Therapy

New Beginnings offers long-term therapy services that utilize techniques geared towards the reduction of trauma symptoms. Therapists at New Beginnings specialize in treating sexual victimization issues such as relationship difficulties, anxiety, phobias, depression, and post-traumatic stress. Each client will be offered individualized treatment and will be given referrals if issues outside the scope of sexual victimization emerge. Treatment length varies, depending on treatment needs. Also note that services at New Beginnings are on a voluntary basis, and clients may discontinue services at any time.

Our therapists use prescriptive client-focused approaches tailored to the basis of each client’s needs. This may include some combination of any of the following practices: 

Eye Movement Desensitization and Reprocessing (EMDR)

As per the EMDR Institute: “EMDR is a psychotherapy that enables people to heal from the symptoms and emotional distress that are the result of disturbing life experiences.  Repeated studies show that by using EMDR therapy people can experience the benefits of psychotherapy that once took years to make a difference. It is widely assumed that severe emotional pain requires a long time to heal.  EMDR therapy shows that the mind can in fact heal from psychological trauma much as the body recovers from physical trauma.  When you cut your hand, your body works to close the wound.  If a foreign object or repeated injury irritates the wound, it festers and causes pain.  Once the block is removed, healing resumes.  EMDR therapy demonstrates that a similar sequence of events occurs with mental processes.  The brain’s information processing system naturally moves toward mental health.  If the system is blocked or imbalanced by the impact of a disturbing event, the emotional wound festers and can cause intense suffering.  Once the block is removed, healing resumes.  Using the detailed protocols and procedures learned in EMDR therapy training sessions, clinicians help clients activate their natural healing processes.”

NeuroAffecticve Relational Model (NARM)

As per the NARM Training Institute: “NARM is a cutting-edge model for addressing attachment, relational and developmental trauma, by working with the attachment patterns that cause life-long psychobiological symptoms and interpersonal difficulties. These early, unconscious patterns of disconnection deeply affect our identity, emotions, physiology, behavior and relationships. Learning how to work simultaneously with these diverse elements is a radical shift that has profound clinical implications for healing complex trauma.  As such, NARM is positioned to become an invaluable treatment option for the Trauma-Informed Care movement as we gain greater understanding of the nature of adverse childhood experience (ACEs).”

Polyvagal-Informed Therapy

According to Deb Dana: “From a polyvagal perspective, a key goal of therapy is to help the client find ways to move out of a dysregulated state—either a numbed-out “dorsal vagal” state or a hyperaroused “sympathetic” one—and return to “ventral vagal,” the biological seat of safety and connectedness. And because we can change our dominant life story only from a place of ventral vagal, it’s crucial for both therapist and client to be able to accurately identify the state of their own nervous systems at any point in time—both in the therapy session and out in the wider world. Only when individuals are able to recognize their location on the polyvagal map can they begin the journey back to calm and connection.”

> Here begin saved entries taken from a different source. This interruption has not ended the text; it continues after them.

-- ==== Sys2Proof/Tests/Slice0.lean ====
section
/-! SUPPORT. The model's own tests: what the well-formedness check refuses, the spec's worked examples, and for every
statement with hypotheses a concrete state and operands that meet all of them. -/

namespace Sys2Proof.Tests

set_option Elab.async false
set_option linter.unusedVariables false

open Sys2Proof Sys2Proof.Machine Sys2Proof.Safety

def inState (n : Nat) : State := (State.reset.wr R.DEVSTATE.DEV_STATE_STATE n).wr R.POWER.DOM_STAT_ON 0x1FFFF
def up : State := inState 4
/-- Channel 0 in service at 3,600 MT/s with its first four dies. -/
def withChannel (s : State) : State :=
  ((((s.wr R.STALL.CH_STATE_STATE 2).wr R.STALL.CH_RATE_MTS 3600).wr R.STALL.DIE_MAP_PRESENT 0xF).wr
    R.STALL.DIE_MAP_IN_SERVICE 0xF).mSt fun t => { t with
      dies := [(0, { state := 1 }), (1, { state := 1 }), (2, { state := 1 }), (3, { state := 1 })] }
/-- Policy and management firmware. -/
def pol : Initiator := .policy 0 true 1
def mgt : Initiator := .mgmt 0 2
/-- A command of I/O queue 1, or of the admin queue, of port 0. -/
def aCmd (k : Kind) (sqid opcode : Nat) (dw : List Nat := []) (payload : List Nat := []) : Cmd :=
  { uid := 1, port := 0, sqid := sqid, cid := 7, kind := k, opcode := opcode, nsid := 1, slba := 0, nlb := 1, flags := 0
    dw := dw, ranges := [], payload := payload }
/-- The device in SERVICE with port 0 enabled, the admin queues and I/O queue 1, namespace 1 attached, and one staged
command. -/
def hostUp (c : Cmd) : State :=
  let s := (up.wr R.BELL.BELL_CAP_MIB 178).wr R.BELL.HU_STAT_OK 1
  let s := s.mHost fun h => { h with
    p0 := { perst := true, linkUp := true, en := true, rdy := true, width := 16, rate := 320 }
    sqs := [{ port := 0, id := 0, size := 64, cq := 0, prio := 0, ring := if c.sqid = 0 then [1] else [] }
           , { port := 0, id := 1, size := 64, cq := 1, prio := 0, ring := if c.sqid = 1 then [1] else [] }]
    cqs := [{ port := 0, id := 0, size := 64, vector := 0 }, { port := 0, id := 1, size := 64, vector := 1 }]
    cmds := [c], nextUid := 2 }
  (s.mLed fun l => { l with ns := [(1, { st := 2, block := 4096, nsze := 1000, ius := 1000, attached := 1, grans := [0] })] }).mCiph
    fun x => { x with media := [(0, { loaded := true, seq := 1, k1 := 1, k2 := 2 })] }

/-! ### Well-formedness: an ill-formed command for each check, and the largest operand each admits -/

theorem test_ill_formed_1 : ∀ c ∈ ([.railEnableTimeout 17, .modeReq .mi 256 0, .modeReq .mi 0 256, .sqDoorbell 2 0 0, .sqDoorbell 0 65536 0,
      .sqDoorbell 0 0 65536, .sqeArrival 0 0 65536 0 0 0 [] [] [], .sqeArrival 0 0 0 256 0 0 [] [] [],
      .sqeArrival 0 0 0 0 256 0 [] [] [], .sqeArrival 0 0 0 0 0 4294967296 [] [] [], .sqeArrival 0 0 0 0 0 0
      [4294967296] [] [], .qbCfgWrite .mi 4294967296] : List Instr),
    wellFormed c = false := by decide +kernel

theorem test_ill_formed_2 : ∀ c ∈ ([.ccEnSet 0 8, .shutdownNotification 0 4, .linkUp 0 17 0, .creditReceive 32 0, .dramWriteRefused .mi
      1099511627776, .wayPowerOff .mi 16, .rowTake 4, .crateGrantRequest 0 0 4 0 0 0 0, .crateGrantRequest 0 0 0
      4 0 0 0, .crateFree 4294967296 0, .senseStart 96 0, .senseStart 0 16] : List Instr),
    wellFormed c = false := by decide +kernel

theorem test_ill_formed_3 : ∀ c ∈ ([.statusPoll 0 0 256, .vccqFlOutOfRange 12, .correctableError 25 0 0, .correctableError 0 281474976710656 0,
      .correctableError 0 0 256, .hardwareVictimNaming 6, .jobGo .mi 16 0, .jobGo .mi 0 4294967296, .loadPlain
      .mi 0 512, .descriptorStart 64, .porterTimerExpiry 16, .islandGate 117] : List Instr),
    wellFormed c = false := by decide +kernel

theorem test_ill_formed_4 : ∀ c ∈ ([.wakeFailure 117 0, .wakeFailure 0 117, .polVoteWrite .mi 131072, .domainPowerOn 17, .dvfsReq .mi 32 0, .dvfsReq
      .mi 0 32, .wdogKick .mi 65536, .wdogWarning 8, .machineTimerInterrupt 10, .flashOperationComplete 2,
      .pumpWrite .mi 4294967296, .wallSetHi .mi 65536] : List Instr),
    wellFormed c = false := by decide +kernel

theorem test_ill_formed_5 : ∀ c ∈ ([.rateBucketRefill 1024, .injArm .mi 256 0 0, .injArm .mi 0 4 0, .injArm .mi 0 0 256, .miRegisterRead 4294967296
      0, .miRegisterRead 0 4294967296, .miRegisterWrite 0 0 [4294967296], .pageAccessFault .mi 0 9 false,
      .evtPendClear .mi 0 256, .cntSelWrite .mi 0 8, .cqHeadDoorbell 0 65536 0, .cqHeadDoorbell 0 0 65536] : List Instr),
    wellFormed c = false := by decide +kernel

theorem test_ill_formed_6 : ∀ c ∈ ([.coreRstGo (.policy 8 false 0), .coreRstGo (.mgmt 2 0), .coreRstGo (.policy 0 false 3)] : List Instr),
    wellFormed c = false := by decide +kernel

theorem test_well_formed_1 : ∀ c ∈ ([.railEnableTimeout 16, .modeReq .mi 255 0, .modeReq .mi 0 255, .sqDoorbell 1 0 0, .sqDoorbell 0 65535 0,
      .sqDoorbell 0 0 65535, .sqeArrival 0 0 65535 0 0 0 [] [] [], .sqeArrival 0 0 0 255 0 0 [] [] [],
      .sqeArrival 0 0 0 0 255 0 [] [] [], .sqeArrival 0 0 0 0 0 4294967295 [] [] [], .sqeArrival 0 0 0 0 0 0
      [4294967295] [] [], .qbCfgWrite .mi 4294967295] : List Instr),
    wellFormed c = true := by decide +kernel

Safe and Sound Protocol (SSP)

As per Unyte-iLs: “SSP is a five-hour intervention designed to reduce stress and auditory sensitivity while enhancing social engagement and resilience. By calming the physiological and emotional state, the door is opened for improved communication and more successful therapy.

Solution-Focused Brief Therapy (SFBT)

As per the Institute for Solution-Focused Therapy: “SFBT is a short-term goal-focused evidence-based therapeutic approach, which incorporates positive psychology principles and practices, and which helps clients change by constructing solutions rather than focusing on problems. In the most basic sense, SFBT is a hope-friendly, positive emotion eliciting, future-oriented vehicle for formulating, motivating, achieving, and sustaining desired behavioral change.”

Trauma-Focused Cognitive Behavioral Therapy (TF-CBT)

As per the National Child Traumatic Stress Network: “TF-CBT is an evidence-based treatment for children and adolescents impacted by trauma and their parents or caregivers. It is a components-based treatment model that incorporates trauma-sensitive interventions with cognitive, behavioral, family, and humanistic principles and techniques. TF-CBT has proved successful with children and adolescents (ages 3 to 18) who have significant emotional problems (e.g., symptoms of posttraumatic stress disorder, fear, anxiety, or depression) related to traumatic life events. It can be used with children and adolescents who have experienced a single trauma or multiple traumas in their lives.”